The task:
Where the word "event" shows up in the entries below, please copy the whole line.

Collected data entries
-.-.-

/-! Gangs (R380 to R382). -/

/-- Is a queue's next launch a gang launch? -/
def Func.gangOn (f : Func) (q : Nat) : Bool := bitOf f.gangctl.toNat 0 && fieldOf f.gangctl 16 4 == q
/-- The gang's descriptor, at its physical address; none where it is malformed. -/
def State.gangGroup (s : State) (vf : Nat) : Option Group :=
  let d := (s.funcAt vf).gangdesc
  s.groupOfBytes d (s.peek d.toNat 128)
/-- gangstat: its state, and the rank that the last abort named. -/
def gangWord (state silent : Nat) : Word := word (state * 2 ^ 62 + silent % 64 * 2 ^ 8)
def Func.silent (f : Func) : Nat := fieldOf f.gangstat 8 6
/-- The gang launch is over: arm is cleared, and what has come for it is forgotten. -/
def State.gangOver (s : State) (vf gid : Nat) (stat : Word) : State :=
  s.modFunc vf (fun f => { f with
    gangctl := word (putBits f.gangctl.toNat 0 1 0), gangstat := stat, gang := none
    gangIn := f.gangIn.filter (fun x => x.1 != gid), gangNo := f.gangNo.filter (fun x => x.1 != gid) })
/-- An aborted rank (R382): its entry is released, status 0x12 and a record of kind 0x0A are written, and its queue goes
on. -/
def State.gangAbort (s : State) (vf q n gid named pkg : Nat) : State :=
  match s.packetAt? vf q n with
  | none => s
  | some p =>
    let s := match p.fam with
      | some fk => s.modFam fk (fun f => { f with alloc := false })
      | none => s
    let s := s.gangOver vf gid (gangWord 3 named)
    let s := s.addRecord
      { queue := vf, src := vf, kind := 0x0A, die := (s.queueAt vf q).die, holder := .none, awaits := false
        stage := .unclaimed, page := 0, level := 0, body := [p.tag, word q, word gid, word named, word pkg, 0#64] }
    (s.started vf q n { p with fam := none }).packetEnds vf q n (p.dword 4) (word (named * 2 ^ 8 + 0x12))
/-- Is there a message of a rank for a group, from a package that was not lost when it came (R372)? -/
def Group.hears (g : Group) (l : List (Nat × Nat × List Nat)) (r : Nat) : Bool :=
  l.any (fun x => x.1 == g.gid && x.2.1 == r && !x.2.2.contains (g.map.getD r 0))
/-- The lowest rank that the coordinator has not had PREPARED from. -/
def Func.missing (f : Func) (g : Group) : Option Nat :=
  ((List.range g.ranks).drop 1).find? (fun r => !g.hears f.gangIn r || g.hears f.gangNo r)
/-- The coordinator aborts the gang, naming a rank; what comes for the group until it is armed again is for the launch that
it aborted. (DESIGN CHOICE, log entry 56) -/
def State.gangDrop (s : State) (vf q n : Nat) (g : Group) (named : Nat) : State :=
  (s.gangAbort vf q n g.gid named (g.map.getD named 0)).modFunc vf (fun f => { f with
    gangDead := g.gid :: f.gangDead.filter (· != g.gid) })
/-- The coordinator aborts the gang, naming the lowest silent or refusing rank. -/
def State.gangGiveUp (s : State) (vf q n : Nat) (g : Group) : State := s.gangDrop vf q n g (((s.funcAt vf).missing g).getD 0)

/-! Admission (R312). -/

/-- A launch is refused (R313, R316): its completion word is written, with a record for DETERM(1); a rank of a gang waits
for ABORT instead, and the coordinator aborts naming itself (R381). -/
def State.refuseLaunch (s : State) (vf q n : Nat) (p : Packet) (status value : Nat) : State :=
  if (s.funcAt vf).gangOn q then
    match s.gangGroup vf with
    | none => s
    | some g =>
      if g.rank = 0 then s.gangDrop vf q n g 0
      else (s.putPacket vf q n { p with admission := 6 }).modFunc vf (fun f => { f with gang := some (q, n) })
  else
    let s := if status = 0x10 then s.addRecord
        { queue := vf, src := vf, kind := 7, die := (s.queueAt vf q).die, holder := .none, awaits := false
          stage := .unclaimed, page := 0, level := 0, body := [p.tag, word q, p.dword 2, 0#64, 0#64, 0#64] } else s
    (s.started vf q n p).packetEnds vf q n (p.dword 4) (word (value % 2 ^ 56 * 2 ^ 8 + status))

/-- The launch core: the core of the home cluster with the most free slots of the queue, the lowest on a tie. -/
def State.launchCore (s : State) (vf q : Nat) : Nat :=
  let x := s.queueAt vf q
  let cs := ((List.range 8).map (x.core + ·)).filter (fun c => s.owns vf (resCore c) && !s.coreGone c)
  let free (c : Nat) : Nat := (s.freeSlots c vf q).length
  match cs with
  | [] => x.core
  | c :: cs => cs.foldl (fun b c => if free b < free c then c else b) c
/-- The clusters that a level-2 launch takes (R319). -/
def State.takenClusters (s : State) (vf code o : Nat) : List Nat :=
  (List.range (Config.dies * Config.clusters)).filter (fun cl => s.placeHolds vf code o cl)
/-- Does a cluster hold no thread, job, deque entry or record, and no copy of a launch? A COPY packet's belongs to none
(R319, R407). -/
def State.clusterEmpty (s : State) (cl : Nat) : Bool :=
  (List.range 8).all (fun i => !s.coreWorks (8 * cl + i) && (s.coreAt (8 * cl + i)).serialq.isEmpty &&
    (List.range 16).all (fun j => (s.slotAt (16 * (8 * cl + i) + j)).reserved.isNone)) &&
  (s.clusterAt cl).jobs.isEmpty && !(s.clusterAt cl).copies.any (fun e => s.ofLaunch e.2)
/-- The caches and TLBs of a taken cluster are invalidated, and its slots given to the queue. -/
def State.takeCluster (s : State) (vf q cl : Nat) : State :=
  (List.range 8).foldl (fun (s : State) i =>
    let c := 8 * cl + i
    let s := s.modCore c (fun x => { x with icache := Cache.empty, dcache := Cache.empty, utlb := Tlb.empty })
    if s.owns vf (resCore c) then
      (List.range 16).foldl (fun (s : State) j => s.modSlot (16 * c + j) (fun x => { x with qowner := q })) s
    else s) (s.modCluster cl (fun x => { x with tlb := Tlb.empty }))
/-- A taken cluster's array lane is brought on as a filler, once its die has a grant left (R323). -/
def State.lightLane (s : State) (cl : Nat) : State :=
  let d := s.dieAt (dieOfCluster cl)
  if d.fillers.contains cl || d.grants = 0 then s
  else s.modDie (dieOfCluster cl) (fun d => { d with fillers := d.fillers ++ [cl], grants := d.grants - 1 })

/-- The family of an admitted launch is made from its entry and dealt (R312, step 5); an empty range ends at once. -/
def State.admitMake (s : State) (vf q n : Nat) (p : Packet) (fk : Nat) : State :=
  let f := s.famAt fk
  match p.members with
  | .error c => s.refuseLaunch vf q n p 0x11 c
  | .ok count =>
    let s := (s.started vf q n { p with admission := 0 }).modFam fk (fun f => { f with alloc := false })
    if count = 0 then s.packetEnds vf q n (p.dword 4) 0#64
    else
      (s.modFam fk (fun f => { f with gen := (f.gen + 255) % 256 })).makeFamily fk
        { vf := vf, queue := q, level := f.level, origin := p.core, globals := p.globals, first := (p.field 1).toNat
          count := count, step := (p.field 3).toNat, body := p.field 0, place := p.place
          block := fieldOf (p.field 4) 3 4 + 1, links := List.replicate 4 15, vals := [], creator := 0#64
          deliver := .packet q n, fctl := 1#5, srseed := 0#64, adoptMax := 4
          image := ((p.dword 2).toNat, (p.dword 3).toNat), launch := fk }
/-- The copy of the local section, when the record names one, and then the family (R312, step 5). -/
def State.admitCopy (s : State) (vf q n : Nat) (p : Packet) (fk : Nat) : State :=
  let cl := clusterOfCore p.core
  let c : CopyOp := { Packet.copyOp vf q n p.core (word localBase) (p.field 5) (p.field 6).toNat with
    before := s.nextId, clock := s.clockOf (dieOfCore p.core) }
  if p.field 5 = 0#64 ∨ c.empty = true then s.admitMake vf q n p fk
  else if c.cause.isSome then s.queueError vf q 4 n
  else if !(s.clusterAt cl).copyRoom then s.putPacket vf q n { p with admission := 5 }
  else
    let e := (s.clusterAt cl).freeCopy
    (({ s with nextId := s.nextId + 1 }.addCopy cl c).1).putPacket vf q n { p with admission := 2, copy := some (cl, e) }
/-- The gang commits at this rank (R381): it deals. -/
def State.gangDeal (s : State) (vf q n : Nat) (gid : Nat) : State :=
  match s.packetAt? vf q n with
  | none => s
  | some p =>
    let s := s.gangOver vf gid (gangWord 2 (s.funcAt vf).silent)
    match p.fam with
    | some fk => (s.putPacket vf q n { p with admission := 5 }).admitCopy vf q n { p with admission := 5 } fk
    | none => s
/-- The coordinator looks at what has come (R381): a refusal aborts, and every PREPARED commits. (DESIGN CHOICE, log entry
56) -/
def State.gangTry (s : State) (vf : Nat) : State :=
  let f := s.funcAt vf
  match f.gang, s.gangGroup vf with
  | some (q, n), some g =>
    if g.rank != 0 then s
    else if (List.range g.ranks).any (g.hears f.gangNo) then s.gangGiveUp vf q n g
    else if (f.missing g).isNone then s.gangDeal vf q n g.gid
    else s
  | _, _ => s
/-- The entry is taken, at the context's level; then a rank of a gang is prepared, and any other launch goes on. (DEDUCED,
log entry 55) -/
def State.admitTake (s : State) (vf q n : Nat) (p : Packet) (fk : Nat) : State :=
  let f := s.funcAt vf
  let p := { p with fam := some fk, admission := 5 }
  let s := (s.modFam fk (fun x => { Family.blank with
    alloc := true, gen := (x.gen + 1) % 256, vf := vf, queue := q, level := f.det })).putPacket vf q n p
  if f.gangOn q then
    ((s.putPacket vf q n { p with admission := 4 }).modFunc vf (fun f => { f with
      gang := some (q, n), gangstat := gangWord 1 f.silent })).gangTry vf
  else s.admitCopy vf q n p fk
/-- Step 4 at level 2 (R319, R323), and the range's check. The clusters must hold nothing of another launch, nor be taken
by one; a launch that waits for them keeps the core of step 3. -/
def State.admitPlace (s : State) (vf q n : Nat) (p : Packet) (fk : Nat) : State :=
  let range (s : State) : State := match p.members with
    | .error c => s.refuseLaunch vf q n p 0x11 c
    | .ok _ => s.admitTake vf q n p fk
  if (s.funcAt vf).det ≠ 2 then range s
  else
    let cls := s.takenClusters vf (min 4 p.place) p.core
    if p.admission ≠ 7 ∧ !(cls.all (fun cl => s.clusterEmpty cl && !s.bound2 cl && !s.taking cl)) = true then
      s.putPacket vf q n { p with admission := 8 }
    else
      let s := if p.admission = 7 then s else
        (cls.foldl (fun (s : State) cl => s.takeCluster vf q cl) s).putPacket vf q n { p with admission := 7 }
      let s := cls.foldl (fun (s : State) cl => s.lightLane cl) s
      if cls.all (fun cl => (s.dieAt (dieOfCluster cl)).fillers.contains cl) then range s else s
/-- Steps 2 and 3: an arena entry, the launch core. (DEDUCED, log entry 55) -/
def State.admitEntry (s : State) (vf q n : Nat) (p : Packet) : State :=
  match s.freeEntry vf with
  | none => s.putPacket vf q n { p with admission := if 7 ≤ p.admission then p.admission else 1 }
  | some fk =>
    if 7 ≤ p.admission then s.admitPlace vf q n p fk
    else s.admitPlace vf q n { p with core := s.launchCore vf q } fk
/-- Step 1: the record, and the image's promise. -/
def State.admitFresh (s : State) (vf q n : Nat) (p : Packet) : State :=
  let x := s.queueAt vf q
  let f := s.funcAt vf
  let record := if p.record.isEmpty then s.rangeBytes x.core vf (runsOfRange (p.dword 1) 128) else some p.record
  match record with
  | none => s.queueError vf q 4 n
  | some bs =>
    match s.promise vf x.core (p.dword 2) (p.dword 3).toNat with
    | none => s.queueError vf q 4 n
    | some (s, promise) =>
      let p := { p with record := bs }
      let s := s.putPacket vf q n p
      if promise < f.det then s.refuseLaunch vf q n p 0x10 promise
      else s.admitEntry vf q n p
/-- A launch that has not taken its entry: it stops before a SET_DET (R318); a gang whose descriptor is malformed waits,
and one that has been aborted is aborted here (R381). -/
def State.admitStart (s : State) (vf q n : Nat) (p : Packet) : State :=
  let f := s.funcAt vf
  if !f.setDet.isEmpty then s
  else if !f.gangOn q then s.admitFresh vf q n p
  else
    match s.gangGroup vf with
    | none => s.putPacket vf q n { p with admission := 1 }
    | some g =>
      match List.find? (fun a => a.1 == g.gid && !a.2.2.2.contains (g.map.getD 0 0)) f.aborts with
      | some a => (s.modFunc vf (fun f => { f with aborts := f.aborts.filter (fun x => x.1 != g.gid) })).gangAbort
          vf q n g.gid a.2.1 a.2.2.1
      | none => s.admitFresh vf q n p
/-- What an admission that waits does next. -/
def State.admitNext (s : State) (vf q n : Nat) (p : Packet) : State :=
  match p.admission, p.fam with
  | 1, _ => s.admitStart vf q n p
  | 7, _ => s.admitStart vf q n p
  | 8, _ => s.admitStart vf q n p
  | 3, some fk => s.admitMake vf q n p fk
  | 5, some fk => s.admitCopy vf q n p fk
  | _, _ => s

-.-.-

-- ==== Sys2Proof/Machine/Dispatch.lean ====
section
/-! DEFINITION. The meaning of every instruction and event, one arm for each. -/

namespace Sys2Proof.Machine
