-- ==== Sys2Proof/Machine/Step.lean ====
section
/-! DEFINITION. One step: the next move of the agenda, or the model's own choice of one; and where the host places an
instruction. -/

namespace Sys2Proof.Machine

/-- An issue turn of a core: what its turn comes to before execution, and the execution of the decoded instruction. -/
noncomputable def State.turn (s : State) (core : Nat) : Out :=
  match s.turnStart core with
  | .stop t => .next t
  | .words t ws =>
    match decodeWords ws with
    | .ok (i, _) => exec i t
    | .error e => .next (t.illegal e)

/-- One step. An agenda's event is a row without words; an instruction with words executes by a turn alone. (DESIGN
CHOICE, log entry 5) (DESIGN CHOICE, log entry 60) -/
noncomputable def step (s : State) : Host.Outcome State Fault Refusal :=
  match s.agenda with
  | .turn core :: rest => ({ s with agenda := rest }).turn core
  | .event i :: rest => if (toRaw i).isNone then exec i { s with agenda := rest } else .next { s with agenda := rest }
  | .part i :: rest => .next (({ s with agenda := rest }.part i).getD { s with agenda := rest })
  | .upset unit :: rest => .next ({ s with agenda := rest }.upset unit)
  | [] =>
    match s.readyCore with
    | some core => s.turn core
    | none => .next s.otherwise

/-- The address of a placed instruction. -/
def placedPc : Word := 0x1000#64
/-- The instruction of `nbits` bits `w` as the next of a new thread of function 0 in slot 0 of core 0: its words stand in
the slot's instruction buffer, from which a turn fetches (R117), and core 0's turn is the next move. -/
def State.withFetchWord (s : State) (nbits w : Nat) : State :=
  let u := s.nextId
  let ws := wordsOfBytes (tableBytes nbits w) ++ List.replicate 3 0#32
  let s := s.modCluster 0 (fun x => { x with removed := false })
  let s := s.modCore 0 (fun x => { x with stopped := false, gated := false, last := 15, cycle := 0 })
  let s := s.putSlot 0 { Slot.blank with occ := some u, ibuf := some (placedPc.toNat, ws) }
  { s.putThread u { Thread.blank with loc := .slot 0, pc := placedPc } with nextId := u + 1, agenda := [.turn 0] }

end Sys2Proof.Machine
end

-.-.-

Answer section:
/-! DEFINITION. The meaning of every instruction and event, one arm for each. -/
/-- One step. An agenda's event is a row without words; an instruction with words executes by a turn alone. (DESIGN
  | .event i :: rest => if (toRaw i).isNone then exec i { s with agenda := rest } else .next { s with agenda := rest }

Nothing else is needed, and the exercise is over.